Prominent entries include classical centers linked to foundational results: the centroid (mass point formulations in works connected to Archimedes), the circumcenter (relation to the circumcircle as in treatments by Ptolemy-era geometry), the incenter (inscribed circle problems appearing in contributions by Apollonius of Perga), and the orthocenter (Euler line investigations by Euler and later expositors). The list also highlights less classical named centers studied by modern researchers such as points discovered or popularized in papers by Clark Kimberling, centers arising in investigations by Tibor Gallai and Paul Erdős-influenced combinatorial geometry, and centers connected to results disseminated via Proceedings of the National Academy of Sciences and specialty journals. Entries frequently reference historical figures like Napoleon Bonaparte only insofar as their named configurations (e.g., Napoleon triangle) appear in the literature.

Construction Methods and Computational Tools

Constructions draw on compass-and-straightedge techniques described in classical treatises by Euclid and synthetic approaches exemplified by Jean-Victor Poncelet. Computational methods rely on computer algebra systems and software libraries developed at organizations such as Wolfram Research, SageMath, and research groups at California Institute of Technology and Stanford University. Symbolic manipulation of barycentric and trilinear expressions employs algorithms from algebraic geometry communities at institutes like Clay Mathematics Institute and uses numeric experimentation facilitated by platforms referenced in preprints on arXiv. The Encyclopedia documents scripted constructions, interactive applets that originated from university research labs, and validation procedures consistent with standards in computational mathematics published in venues like SIAM Journal on Computing.
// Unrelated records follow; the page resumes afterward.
-- ==== Sys2Proof/Machine/PartsHost.lean ====
section
/-! DEFINITION. State of the host ports (R309–R322), the collective engine's groups and collectives (R323–R333), and packets
of the fabric that a full step leaves behind. -/

namespace Sys2Proof.Machine

/-- A non-posted request for an upstream port that is not yet completed (R320). -/
structure HostReq where
  tag   : Nat
  port  : Nat
  win   : Nat
  who   : Waiter
  len   : Nat
  write : Bool
  /-- Its completion, once it is here. -/
  ans   : Option (Nat × List Byte)
  /-- Its host address and data while the link has no room for it (R311). -/
  held  : Option (Nat × List Byte)
  deriving DecidableEq, Repr

/-- A line of a shared region that a host cache holds (R315). `clean`: the host's copy is known not to be dirty (R316). -/
structure Tracked where
  line  : Nat
  port  : Nat
  clean : Bool
  deriving DecidableEq, Repr

/-- A back-invalidate sent and not yet answered: its line, port, and whether it takes the host's copy away (BISnpInv). -/
structure Snoop where
  line : Nat
  port : Nat
  inv  : Bool
  deriving DecidableEq, Repr

/-- What the step in progress must wait for first: a host's answer for a line it holds (R316), or the near-bank unit or row
refresh of a bank that an access of `len` bytes at `addr` reaches: the end of the running operation when the access reads its
OUT range, else the step boundary (R155, R165), or the clock of an island that the access passes (R393, R395). -/
inductive Need where
  | snoop (x : Snoop)
  | bank (b addr len : Nat) (out : Bool)
  | clock
  deriving DecidableEq, Repr

/-- An expander placed in the spill tier (R321): its link, first offset and size; interleaved, `stripe` (i, m) gives it the
4 KiB blocks of that range numbered i mod m. -/
structure Expander where
  link : Nat
  base : Nat
  size : Nat
  stripe : Option (Nat × Nat)
  deriving DecidableEq, Repr

/-- The host ports. -/
structure HostSt where
  reqs     : List HostReq
  nextTag  : Nat
  /-- Host filters of all controllers together, oldest entry first (R315). -/
  filter   : List Tracked
  snoops   : List Snoop
  /-- Lines whose BIRsp did not arrive in time (R316). -/
  timed    : List Nat
  /-- What the step in progress needs first; empty between steps. -/
  hit      : List Need
  /-- Regions shared in force since the last compute reset (R315). -/
  share    : List Nat
  expanders : List Expander
  /-- Expanders lost, by place in the list (R322). -/
  lost     : List Nat
  /-- HWIN_UNMAP commands waiting for the requests of their windows: (window, command). -/
  unmaps   : List (Nat × Nat)
  /-- HP_ROLE as it was at the last cold reset: the roles in force (R310). -/
  roles    : Nat
  deriving DecidableEq, Repr

def HostSt.init : HostSt := ⟨[], 0, [], [], [], [], [], [], [], [], 0x11⟩

/-- A collective group (R323). -/
structure Group where
  job     : Nat
  members : List Nat
  /-- COLLSEQ of its next collective. -/
  seq     : Nat
  deriving DecidableEq, Repr

/-- A READY received (R324), by group. -/
structure Ready where
  group : Nat
  src   : Nat
  seq   : Nat
  opc   : Nat
  len   : Nat
  crc   : Nat
  deriving DecidableEq, Repr

/-- A collective in progress (R324–R333). -/
structure Coll where
  cmd    : Nat
  group  : Nat
  opc    : Nat
  red    : Nat
  hint   : Nat
  src    : Nat
  dst    : Nat
  len    : Nat
  plan   : Nat
  seq    : Nat
  /-- Ring order, as ranks (R327). -/
  order  : List Nat
  /-- READY sent; before, the collective waits for its group's earlier ones (R324). -/
  begun  : Bool
  /-- Its part within this device is done: the local copy, or a permute's staging of its own moves. -/
  base   : Bool
  /-- Ranks whose READY agreed. -/
  ready  : List Nat
  /-- Transfers sent, as 65,536 × step + rank. -/
  sent   : List Nat
  /-- Bytes received and not yet applied, by 65,536 × step + rank. -/
  rx     : Tbl (List Byte)
  /-- Transfers applied. -/
  applied : List Nat
  /-- Values of COUNTS messages, by (rank, kind, index). -/
  counts : List (Nat × Nat × Nat × List Nat)
  /-- Ranks whose DONE came, and whether this member sent its own (R333). -/
  dones  : List Nat
  doneOut : Bool
  /-- Row records by rank: (t, k, slot) in order (R331, R332). -/
  recs   : Tbl (List (Nat × Nat × Nat))
  /-- Rows received for an EXPERT_COMBINE: (t, k, row bytes) (R332). -/
  rows   : List (Nat × Nat × List Byte)
  /-- A byte of DST was written (R328). -/
  wrote  : Bool
  /-- What it writes at the end: (address, length) of its DST, and of META (R326, R331). -/
  span   : List (Nat × Nat)
  /-- Its SRC and its DST share a byte (R326). -/
  laps   : Bool
  deriving DecidableEq, Repr

end Sys2Proof.Machine
end

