-- ==== Sys2Proof/Machine/RegMap.lean ====
section
/-! DEFINITION. The register map: where every register lies (R443 and the register headings), its fields with their access
codes (R15), its view (R446), its reset domain (R423) and its reset word. A fuse or ledger field takes the value named in log
entry 3. -/

namespace Sys2Proof.Machine

namespace Fld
Triangle centers inform problems in classical Euclidean geometry, discrete geometry, and algebraic geometry, with applications to locus problems, optimization, and geometric inequalities investigated by researchers at ETH Zurich, University of Oxford, and Sorbonne University. Connections extend to kinematic constructions in engineering schools such as Massachusetts Institute of Technology and to algorithmic geometry in computer science departments at Carnegie Mellon University and University of California, Berkeley. Results referencing triangle centers appear in studies on geometric graph theory by scholars affiliated with Princeton University and in educational expositions published by Mathematical Association of America.
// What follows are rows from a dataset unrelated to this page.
-- ==== Sys2Proof/Machine/Windows.lean ====
section
/-! DEFINITION. Host memory windows (R319, R320), remote windows (R301), host filters (R315–R317) and the spill tier's
expanders (R321, R322), as an access meets them. -/

namespace Sys2Proof.Machine

/-- A host window: device base, size, host base and port. -/
structure HWin where
  dev  : Nat
  size : Nat
  host : Nat
  port : Nat
  deriving DecidableEq, Repr

/-- Host window k, when it is mapped. -/
def hwin (s : State) (k : Nat) : Option HWin :=
  let w := rget s .HP_HWIN [k]
  if tbit w 63 then
    some ⟨bits w 47 12 * 4096, bits (rget s .HP_HWIN_SIZE [k]) 42 12 * 4096, bits (rget s .HP_HWIN_HOST [k]) 63 12 * 4096,
      bits w 48 48⟩
  else none

/-- The window that holds an address. -/
def hwinAt (s : State) (a : Nat) : Option (Nat × HWin) :=
  (List.range 256).findSome? (fun k => (hwin s k).bind (fun w =>
    if w.dev ≤ a ∧ a < w.dev + w.size then some (k, w) else none))

/-- The parts of [a, a + n) by window, or none when some byte lies in no mapped window. -/
def hwinParts (s : State) : Nat → Nat → Nat → Option (List (Nat × HWin × Nat × Nat))
  | _, _, 0 => some []
  | 0, _, _ => none
  | f + 1, a, n =>
    match hwinAt s a with
    | none => none
    | some (k, w) =>
      let m := min n (w.dev + w.size - a)
      (hwinParts s f (a + m) (n - m)).map (fun r => (k, w, a, m) :: r)

/-- Role of a host port in force: 0 disabled, 1 upstream, 2 downstream (R309). -/
def portRole (s : State) (p : Nat) : Nat :=
  if p = 0 then bits s.host.roles 1 0 else bits s.host.roles 5 4

/-- Whether a port is two x8 links: in the downstream role only (R309). -/
def bifOn (s : State) (p : Nat) : Bool := portRole s p == 2 && tbit s.host.roles (if p = 0 then 2 else 6)

/-- Whether the upstream link of a port is up. -/
def hostUp (s : State) (p : Nat) : Bool := fbit s .HP_LINK_STAT [2 * p] Fld.HP_LINK_STAT_UP

/-- Whether it trained in CXL. -/
def hostCxl (s : State) (p : Nat) : Bool := fbit s .HP_LINK_STAT [2 * p] Fld.HP_LINK_STAT_CXL

/-- The status a request through the host windows meets at issue (R320): 0x0402 with no window, 0x0405 with no link. -/
def hostIssue (s : State) (a n : Nat) : Nat :=
  match hwinParts s 257 a n with
  | none => 0x0402
  | some ps => if ps.any (fun p => !(hostUp s p.2.1.port)) then 0x0405 else 0

/-- The outbound slot of a remote address (R301). -/
def outSlot (s : State) (a : Nat) : Nat := rget s .WIN_OUT [bits a 45 34]

/-- The status a request through remote windows meets at issue: unmapped (R39, R301), or no member or path (R296), for any
slot it touches. -/
def remoteIssue (s : State) (a n : Nat) : Nat :=
  let ws := (List.range ((a % 2 ^ 34 + n - 1) / 2 ^ 34 + 1)).map (fun i => outSlot s (a + i * 2 ^ 34))
  if ws.any (fun w => !(tbit w 63)) || decide (2 ^ 47 < a + n) then 0x0301
  else if ws.any (fun w => (usablePaths s (bits w 15 0)).isEmpty || !(s.syn.members.contains (bits w 15 0))) then 0x0401 else 0

/-- Whether an address lies in a host or remote window. -/
def outside (a : Nat) : Bool :=
  match spaceOf a with | .hostWin => true | .remote => true | _ => false

/-- The status a request to an outside range meets at issue. -/
def outsideIssue (s : State) (a n : Nat) : Nat :=
  match spaceOf a with
  | .hostWin => hostIssue s a n
  | .remote => remoteIssue s a n
  | _ => 0

/-- What a path outside the device answers to a request it takes within a step: 0x0405 or success from a host; from another
device a status that device or the fabric gives (log entry 10). -/
def outsideAnswer (s : State) (a : Nat) : Nat :=
  let v := Config.outsideStatus s.freeCtr a
  match spaceOf a with
  | .hostWin => if v = 0 then 0 else 0x0405
  | _ => if [0x0303, 0x0304, 0x0305, 0x0401, 0x0402, 0x0403, 0x0404, 0x0601].contains v then v else 0

/-- Whether a range of the spill tier touches an expander's capacity (R321). -/
def Expander.holds (e : Expander) (off n : Nat) : Bool :=
  overlaps off n e.base e.size && (match e.stripe with
    | none => true
    | some (i, m) => (List.range (min m ((off + n + 4095) / 4096 - off / 4096))).any (fun d => (off / 4096 + d) % m == i))

/-- Whether a spill range touches an expander that is lost (R322). -/
def spillLost (s : State) (a n : Nat) : Bool :=
  match spaceOf a with
  | .spill off => s.host.expanders.zipIdx.any (fun e => s.host.lost.contains e.2 && e.1.holds off n)
  | _ => false

/-- The requests a host range is cut into: 64-byte lines on a CXL link (R318), else reads of at most 4,096 bytes and writes of at
most 512 (R311): (host address, length). -/
def hostPieces (cxl write : Bool) (a n : Nat) : List (Nat × Nat) :=
  let u := if cxl then 64 else if write then 512 else 4096
  (List.range ((a + n + u - 1) / u - a / u)).map (fun i =>
    let lo := max a ((a / u + i) * u)
    (lo, min (a + n) ((a / u + i + 1) * u) - lo))

/-- A request goes out through a host port (R318, R319). -/
def emitHost (s : State) (p a : Nat) (write : Bool) (n : Nat) (d : List Byte) : State :=
  emit s (if hostCxl s p then .cxlCache p a write n d else .host p a write n d)

/-- Whether region r (1 GiB) is shared with the hosts (R315). -/
def shared (s : State) (r : Nat) : Bool := s.host.share.contains r

/-- The tracked lines of a stack range. -/
def trackedIn (s : State) (a n : Nat) : List Tracked :=
  if n = 0 || decide (spBase ≤ a) then []
  else s.host.filter.filter (fun t => decide (a / 64 ≤ t.line) && decide (t.line ≤ (a + n - 1) / 64))

/-- Resolve the host copies a device-side access meets (R316): the status (0x0405 after a time-out), and the state with the
back-invalidates the step needs first. -/
def resolveHost (s : State) (a n : Nat) (write : Bool) : Nat × State :=
  let ts := (trackedIn s a n).filter (fun t => write || !t.clean)
  if ts.isEmpty then (0, s)
  else if ts.any (fun t => s.host.timed.contains t.line) then
    (0x0405, { s with host := { s.host with timed := s.host.timed.filter (fun l => !(ts.any (fun t => t.line == l))) } })
  else (0, { s with host := { s.host with hit := s.host.hit ++ ts.map (fun t => Need.snoop ⟨t.line, t.port, write⟩) } })

/-- The job of the work a waiter does. -/
def jobOfWaiter (s : State) : Waiter → Nat
  | .coreLd c => jobOfC s c
  | .coreSt c => jobOfC s c
  | .dma c _ _ _ => jobOfC s c
  | .chan i _ => (match lget none s.chans i with
      | some ch => (match s.cmds.find? (fun k => k.id == ch.cmd) with | some k => fget s .QD_Q_CFG [k.q] Fld.QD_Q_CFG_JOB | none => 0)
      | none => 0)
  | .none => 0

/-- The engine number of a waiter's flows (R295): a cluster's core, its DMA channels, the copy channels, the Owl. -/
def engineOf : Waiter → Nat
  | .coreLd c => 32 * c
  | .coreSt c => 32 * c + 1
  | .dma c ch _ _ => 32 * c + 2 + ch
  | .chan i _ => 32 * 1024 + i
  | .none => 32 * 1024 + 8

/-- The lowest TAG not outstanding toward a destination (R304). -/
def freeTag (s : State) (dst : Nat) : Option Nat :=
  (List.range 2048).find? (fun t => !(s.syn.sent.any (fun x => x.dst == dst && x.tag == t)))

/-- The flits of a part of a burst (R287): a short one for exactly 32 aligned bytes, else full ones of 256 bytes with a byte mask.
`fin` says that the part is the burst's last. -/
def burstFlits (hdr : Nat → Bool → Bool → Nat) (fin : Bool) : Nat → Nat → Bool → List Byte → List Pkt
  | 0, _, _, _ => []
  | f + 1, off, first, d =>
    let lead := off % 16
    let m := min (256 - lead) d.length
    let rest := d.drop m
    let h := hdr (off - lead) first (fin && rest.isEmpty)
    let p : Pkt := if lead = 0 && d.length = 32 then ⟨h, 0, d⟩
      else ⟨h, (2 ^ m - 1) * 2 ^ lead, List.replicate lead 0 ++ d.take m ++ List.replicate (256 - lead - m) 0⟩
    if rest.isEmpty then [p] else p :: burstFlits hdr fin f (off + m) false rest

/-- Send packets of one flow in order; the flag tells whether they left. -/
def sendAll (s : State) (engine : Nat) (ps : List Pkt) : Bool × State :=
  ps.foldl (fun (acc : Bool × State) p => if acc.1 then synSend acc.2 engine p else acc) (true, s)

/-- The parts of a request that its first burst or read takes: those that follow one another in one slot, a read one part only; and
what is left, beginning at a slot boundary where a part crosses one (R301, R304). -/
def oneWindow (write : Bool) : List (Nat × Nat) → List (Nat × Nat) × List (Nat × Nat)
  | [] => ([], [])
  | (a, n) :: rest =>
    let room := 2 ^ 34 - a % 2 ^ 34
    if room < n then ([(a, room)], (a + room, n - room) :: rest)
    else match rest with
      | [] => ([(a, n)], [])
      | (b, _) :: _ =>
        if write && b / 2 ^ 34 == a / 2 ^ 34 then
          let r := oneWindow write rest
          ((a, n) :: r.1, r.2)
        else ([(a, n)], rest)

def partLen (ps : List (Nat × Nat)) : Nat := ps.foldl (fun n p => n + p.2) 0

/-- The flits of a burst, part after part: FIRST at its first flit and LAST at its last (R304). -/
def burstAll (hdr : Nat → Bool → Bool → Nat) : Bool → List (Nat × Nat) → List Byte → List Pkt
  | _, [], _ => []
  | first, (a, n) :: rest, d =>
    burstFlits hdr rest.isEmpty (n / 32 + 1) (a % 2 ^ 34) first (d.take n) ++ burstAll hdr false rest (d.drop n)

/-- Send a request through a remote window: a burst of writes, or a read of at most 4,096 bytes per packet (R288, R304). With
every TAG toward the destination outstanding the request waits; what lies in another slot follows once this part is done. -/
def remoteSend (s : State) (q : RemReq) : Nat × State :=
  let w := outSlot s q.addr
  let dst := bits w 15 0
  match freeTag s dst with
  | none => (0, { s with syn := { s.syn with tagWait := s.syn.tagWait ++ [q] } })
  | some tag =>
    let cut := oneWindow q.write q.parts
    let off := q.addr % 2 ^ 34
    let n := partLen cut.1
    let skip := if q.write then 0 else off % 16
    let all := (skip + n + 15) / 16 * 16
    let hdr := fun (typ o : Nat) (fi la : Bool) => mkHdr dst (ownId s) 0 0 7 0 typ fi la q.job tag (bits w 59 48) (bits w 47 36) o
    let ps := if q.write then burstAll (hdr 1) true cut.1 q.data
      else (List.range ((all + 4095) / 4096)).map (fun i =>
        ⟨hdr 2 (off - skip + 4096 * i) (decide (i = 0)) (decide (all ≤ 4096 * (i + 1))), 0, leBytes 4 (min 4096 (all - 4096 * i))⟩)
    let r := sendAll s (engineOf q.who) ps
    if !r.1 then (0x0401, r.2)
    else
      let rest := if cut.2.isEmpty then none else some { q with parts := cut.2, data := q.data.drop n }
      (0, { r.2 with syn := { r.2.syn with
        sent := r.2.syn.sent ++ [(⟨dst, tag, q.job, q.who, !q.write, n, skip, [], 0, q.got, rest⟩ : Sent)] } })

def remoteRequest (s : State) (who : Waiter) (job a n : Nat) (write : Bool) (d : List Byte) : Nat × State :=
  remoteSend s ⟨who, job, [(a, n)], write, d, []⟩

end Sys2Proof.Machine
end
Open Problems and Research Directions

Active research questions include classification completeness, algebraic dependencies among coordinates, and loci of parametric families tied to isogonal transformations studied in contemporary articles appearing on arXiv and presented at meetings like Geometry Festival. Open conjectures stimulate collaboration between specialists at institutions including Institute of Mathematics of the Polish Academy of Sciences, University of Tokyo, and research networks funded by entities such as the National Science Foundation. Future directions emphasize automated discovery, rigorous formal verification using proof assistants developed by groups at Carnegie Mellon University and Microsoft Research, and extending the catalog to higher-dimensional analogues in projects connected to European Research Council grants.